From my research, which I hope is correct, Calcium is a possitive charged ion and called CA2+. It enters the cell when a receptor senses the cell is negatively charged and needs more calcium. This same sensor also senses when the cell is possitively charged and stops too much CA2+ from entering the cell. If people are missing, or are weak in, the CA2+ gene/receptor (also called a 'voltage gated receptor') & exposed to drugs that cause calcium to load into the cell, the drug will block the receptor from sensing it has too much calcium. This causes the cells to die (called calcium loading apoptosis), leading to lethal arrythmias. There is some postulating (in mice) that the receptor 'sparks' open a perfect amount of times per second to allow calcium into and out of the cell. Mice with defective receptors have 4 times more sparks as normal ones. That this could be what causes calcium imbalances during stress and sensitivity to certain drugs. It kind of makes sense that the cells would load more calcium if they open more often.

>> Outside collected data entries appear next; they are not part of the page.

-- ==== Sys2Proof/Word.lean ====
section
/-! DEFINITION. The word types of the machine (00_scope.md R6, R9, R10): every value is an unsigned bit field. -/

namespace Sys2Proof

/-- A byte: a V register, a timer, a memory cell, an immediate kk (R6, XLEN = 8). -/
abbrev Byte := BitVec 8

/-- A 16-bit word: an instruction, PC, I, a return address (R6). -/
abbrev Word := BitVec 16

/-- A register number, the field x or y of an instruction (R9). -/
abbrev Reg := BitVec 4

/-- A four-bit field that is no register number: the row count n of DRW, a sub-selector (R9). -/
abbrev Nibble := BitVec 4

/-- A 12-bit address immediate nnn (R9). -/
abbrev Addr12 := BitVec 12

/-- VF, the register V[15] that seven instructions use as the flag (10_state.md R14). -/
abbrev VF : Reg := 15#4

end Sys2Proof
end

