-- ==== Sys2Proof/Safety.lean ====
section
/-! DEFINITION. The terms claims use: parts of the state and frames, the invariant of the machine, the pixels a sprite
covers, and the parts each instruction may write. -/

namespace Sys2Proof.Machine

/-- The parts of the state a frame speaks of. -/
inductive Part where
  | v | i | pc | dt | st | sp | stack | fb | key | run | fault | mem | snapshot | draws | hostScript
  deriving DecidableEq, Repr

/-- `Frame w s t`: from s to t every part outside the list w is unchanged; memory is compared byte by byte. -/
def Frame (w : List Part) (s t : State) : Prop :=
  (Part.v ∉ w → ∀ r, t.getV r = s.getV r) ∧
  (Part.i ∉ w → t.i = s.i) ∧
  (Part.pc ∉ w → t.pc = s.pc) ∧
  (Part.dt ∉ w → t.dt = s.dt) ∧
  (Part.st ∉ w → t.st = s.st) ∧
  (Part.sp ∉ w → t.sp = s.sp) ∧
  (Part.stack ∉ w → t.stack = s.stack) ∧
  (Part.fb ∉ w → t.fb = s.fb) ∧
  (Part.key ∉ w → t.key = s.key) ∧
  (Part.run ∉ w → t.run = s.run) ∧
  (Part.fault ∉ w → t.fault = s.fault) ∧
  (Part.mem ∉ w → ∀ a, t.memRead a = s.memRead a) ∧
  (Part.snapshot ∉ w → t.snapshot = s.snapshot ∧ t.snapshots = s.snapshots) ∧
  (Part.draws ∉ w → t.draws = s.draws) ∧
  (Part.hostScript ∉ w → t.hostScript = s.hostScript)

/-- Every byte of memory outside the len bytes from a on reads as before. -/
def MemSameOutside (a len : Nat) (s t : State) : Prop :=
  ∀ c, ¬(a ≤ c ∧ c < a + len) → t.memRead c = s.memRead c

/-- The parts an instruction may write when it raises no fault (10_state.md R15, and the rule of each instruction). The rows
of Fx07, Fx15 and Fx18 rest on the timer directions (D11, assumption log 24), the unmoved I of Fx55 and Fx65 on D23
(assumption log 32). -/
def partsWritten : Instr → List Part
  | .cls => [.pc, .fb]
  | .ret => [.pc, .sp]
  | .sys _ | .jp _ => [.pc]
  | .call _ | .jpV0 _ => [.pc, .sp, .stack]
  | .seImm _ _ | .sneImm _ _ | .seReg _ _ | .sneReg _ _ | .skp _ | .sknp _ => [.pc]
  | .ldImm _ _ | .addImm _ _ | .ldReg _ _ | .orReg _ _ | .andReg _ _ | .xorReg _ _ => [.pc, .v]
  | .addReg _ _ | .subReg _ _ | .shr _ _ | .subnReg _ _ | .shl _ _ => [.pc, .v]
  | .ldI _ | .ldF _ => [.pc, .i]
  | .addI _ => [.pc, .i, .v]
  | .rnd _ _ => [.pc, .v, .draws]
  | .drw _ _ _ => [.pc, .v, .fb]
  | .ldVxDT _ | .ldVxMem _ => [.pc, .v]
  | .ldDTVx _ => [.pc, .dt]
  | .ldSTVx _ => [.pc, .st]
  | .ldVxK _ => [.pc, .run]
  | .ldB _ | .ldMemVx _ => [.pc, .mem]

/-- The live stack entries of two states are the same (10_state.md R21). -/
def SameLiveStack (s t : State) : Prop :=
  s.sp = t.sp ∧ ∀ k : Fin 16, k.val < s.sp.val → s.stack[k] = t.stack[k]

/-- The invariant of the machine. The bounds on I, PC and the return addresses are those of 10_state.md R35; the fault record
is R30; the canonical form of memory and the kept snapshot with its count are the model's own (assumption logs 15 and 9).
It is kept by every step from every state that has it, whatever the host does. -/
structure State.Inv (s : State) : Prop where
  /-- Memory is in canonical form, every cell inside 0x000 to 0xFFF (assumption log 15). -/
  memWf : s.mem.wf
  /-- I is at most 0xFFF. -/
  index : s.i.toNat ≤ 0xFFF
  /-- PC is at most 0x10FE, so the 16-bit PC never wraps. -/
  counter : s.pc.toNat ≤ 0x10FE
  /-- Every live return address is at most 0x1000. -/
  returns : ∀ k : Fin 16, k.val < s.sp.val → s.stack[k].toNat ≤ 0x1000
  /-- A fault is recorded exactly while RUN is Faulted (R30). -/
  faultRecord : s.run = .faulted ↔ s.fault.isSome = true
  /-- There is a last snapshot exactly when one has been published (assumption log 9). -/
  published : s.snapshot.isSome = true ↔ 0 < s.snapshots

/-- The pixel (px, py) lies under a sprite bit of 1 of DRW Vx, Vy, n in s (44_display.md R117, R118). -/
def SpriteCovers (s : State) (x y : Reg) (n : Nibble) (px py : Nat) : Prop :=
  ∃ row b : Nat, row < n.toNat ∧ b < 8 ∧ (s.mem.read (s.base + row)).getLsbD (7 - b) = true ∧
    ((s.getV x).toNat + b) % 64 = px ∧ ((s.getV y).toNat + row) % 32 = py

/-- The sprite of DRW Vx, Vy, n lies in memory: no byte of it is above 0xFFF (R117). -/
def SpriteInMemory (s : State) (n : Nibble) : Prop := n.toNat = 0 ∨ s.base + n.toNat - 1 ≤ 0xFFF

/-- The state in which instruction i, begun in s, has raised its fault (60_exceptions.md R134): only RUN and FAULT differ
from s, and the record holds the cause, the word of i and the address it was fetched from. -/
def Raised (s : State) (cause : Fault) (i : Instr) (t : State) : Prop :=
  t = { s with run := .faulted, fault := some ⟨cause, some (encode i), some s.pc⟩ }

/-! ### What one instruction does to the state, and when it faults -/

/-- Whether an instruction may write register r (the "written by" column of 10_state.md R15; Fx0A writes its register only at
its completion, 45_keypad_timers.md R124, which is no part of exec). The row of Fx07 rests on D11 (assumption log 24), the
untouched VF of 7xkk and 8xy0 to 8xy3 on D24 (assumption log 32). -/
def mayWriteRegister : Instr → Reg → Bool
  | .ldImm x _, r | .addImm x _, r | .rnd x _, r | .ldVxDT x, r => r == x
  | .ldReg x _, r | .orReg x _, r | .andReg x _, r | .xorReg x _, r => r == x
  | .addReg x _, r | .subReg x _, r | .shr x _, r | .subnReg x _, r | .shl x _, r => r == x || r == VF
  | .drw _ _ _, r | .addI _, r => r == VF
  | .ldVxMem x, r => decide (r.toNat ≤ x.toNat)
  | .cls, _ | .ret, _ | .sys _, _ | .jp _, _ | .call _, _ | .jpV0 _, _ | .ldI _, _ => false
  | .seImm _ _, _ | .sneImm _ _, _ | .seReg _ _, _ | .sneReg _ _, _ | .skp _, _ | .sknp _, _ => false
  | .ldDTVx _, _ | .ldSTVx _, _ | .ldVxK _, _ | .ldF _, _ | .ldB _, _ | .ldMemVx _, _ => false

/-- How many bytes an instruction stores, the first at `State.base` (43_index_memory.md R110, R111; no other instruction
stores, 20_memory.md R41). -/
def storedBytes : Instr → Nat
  | .ldB _ => 3
  | .ldMemVx x => x.toNat + 1
  | .cls | .ret | .sys _ | .jp _ | .call _ | .jpV0 _ | .seImm _ _ | .sneImm _ _ | .seReg _ _ | .sneReg _ _ => 0
  | .ldImm _ _ | .addImm _ _ | .ldReg _ _ | .orReg _ _ | .andReg _ _ | .xorReg _ _ | .addReg _ _ | .subReg _ _ => 0
  | .shr _ _ | .subnReg _ _ | .shl _ _ | .ldI _ | .rnd _ _ | .drw _ _ _ | .skp _ | .sknp _ | .ldVxDT _ => 0
  | .ldDTVx _ | .ldSTVx _ | .ldVxK _ | .addI _ | .ldF _ | .ldVxMem _ => 0

/-- From s to t instruction i wrote only what its rule lets it write: its parts of the state, of the registers those of R15,
of the stack the slot SP alone, of memory the bytes it stores from the address in I on. -/
def WritesOnlyItsParts (i : Instr) (s t : State) : Prop :=
  Frame (partsWritten i) s t ∧
  (∀ r, mayWriteRegister i r = false → t.getV r = s.getV r) ∧
  (∀ k : Fin 16, k.val ≠ s.sp.val → t.stack[k] = s.stack[k]) ∧
  MemSameOutside s.base (storedBytes i) s t

/-- The fault that an instruction raises when begun in s, by the one fault condition the spec gives it, if any
(60_exceptions.md R136, R130 to R133; 44_display.md R117; 43_index_memory.md R106). -/
def faultOf : Instr → State → Option Fault
  | .ret, s => if s.sp = 0 then some .stackUnderflow else none
  | .call _, s | .jpV0 _, s => if s.sp = 16 then some .stackOverflow else none
  | .drw _ _ n, s => if 0 < n.toNat ∧ 0xFFF < s.i.toNat + n.toNat - 1 then some .addressOutOfRange else none
  | .ldB _, s => if 0xFFF < s.i.toNat + 2 then some .addressOutOfRange else none
  | .ldMemVx x, s | .ldVxMem x, s => if 0xFFF < s.i.toNat + x.toNat then some .addressOutOfRange else none
  | .skp x, s | .sknp x, s => if 15 < (s.getV x).toNat then some .keyIndexOutOfRange else none
  | .cls, _ | .sys _, _ | .jp _, _ | .seImm _ _, _ | .sneImm _ _, _ | .seReg _ _, _ | .sneReg _ _, _ => none
  | .ldImm _ _, _ | .addImm _ _, _ | .ldReg _ _, _ | .orReg _ _, _ | .andReg _ _, _ | .xorReg _ _, _ => none
  | .addReg _ _, _ | .subReg _ _, _ | .shr _ _, _ | .subnReg _ _, _ | .shl _ _, _ | .rnd _ _, _ => none
  | .ldI _, _ | .addI _, _ | .ldF _, _ | .ldVxDT _, _ | .ldDTVx _, _ | .ldSTVx _, _ | .ldVxK _, _ => none

/-- Where PC goes when instruction i, begun in s, raises no fault: past the instruction, past the next one when a skip is
taken, or to the target of a control transfer (40_cycle.md R72, 41_control_flow.md R81 to R90, 45_keypad_timers.md R121,
R122). -/
def NextPc (i : Instr) (s : State) (p : Word) : Prop :=
  match i with
  | .ret => ∃ h : 0 < s.sp.val, p = s.stack[s.sp.val - 1]'(by have := s.sp.isLt; omega)
  | .sys nnn | .jp nnn | .call nnn => p.toNat = nnn.toNat
  | .jpV0 nnn => p.toNat = nnn.toNat + (s.getV 0).toNat
  | .seImm x kk => p = if s.getV x = kk then s.pc + 4 else s.pc + 2
  | .sneImm x kk => p = if s.getV x ≠ kk then s.pc + 4 else s.pc + 2
  | .seReg x y => p = if s.getV x = s.getV y then s.pc + 4 else s.pc + 2
  | .sneReg x y => p = if s.getV x ≠ s.getV y then s.pc + 4 else s.pc + 2
  | .skp x => p = if s.keyLatch (s.getV x).toNat = some true then s.pc + 4 else s.pc + 2
  | .sknp x => p = if s.keyLatch (s.getV x).toNat = some false then s.pc + 4 else s.pc + 2
  | .cls | .ldImm _ _ | .addImm _ _ | .ldReg _ _ | .orReg _ _ | .andReg _ _ | .xorReg _ _ => p = s.pc + 2
  | .addReg _ _ | .subReg _ _ | .shr _ _ | .subnReg _ _ | .shl _ _ | .rnd _ _ | .drw _ _ _ => p = s.pc + 2
  | .ldI _ | .addI _ | .ldF _ | .ldB _ | .ldMemVx _ | .ldVxMem _ => p = s.pc + 2
  | .ldVxDT _ | .ldDTVx _ | .ldSTVx _ | .ldVxK _ => p = s.pc + 2

end Sys2Proof.Machine
end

Aluminasilicate (a possitively charged metal) can prevent calcium from entering the cell by blocking it in people with defective calcium channels. Apparently, this causes a multitude of diseases (Alzheimer's being one).

Anyone can be given a drug or exposed to a toxin that can mess up a person's genes and make them sensitive (like chlorine by-products, also known as PBC's, that are felt to be responsible for birth defects and Autism). I feel vaccines have this potential, and this could be why 1/3 of all SIDS deaths are reported as potentially being messed up sensors of Calcium, sodium and potassium. Drugs like calcium channel blockers, anasthesia, phen phen, meridia, can cause heart arrhythmia, stroke or heart attack in these people.

Mice exposed to certain chemicals like PBC's in the womb develop the same heart defects as my son.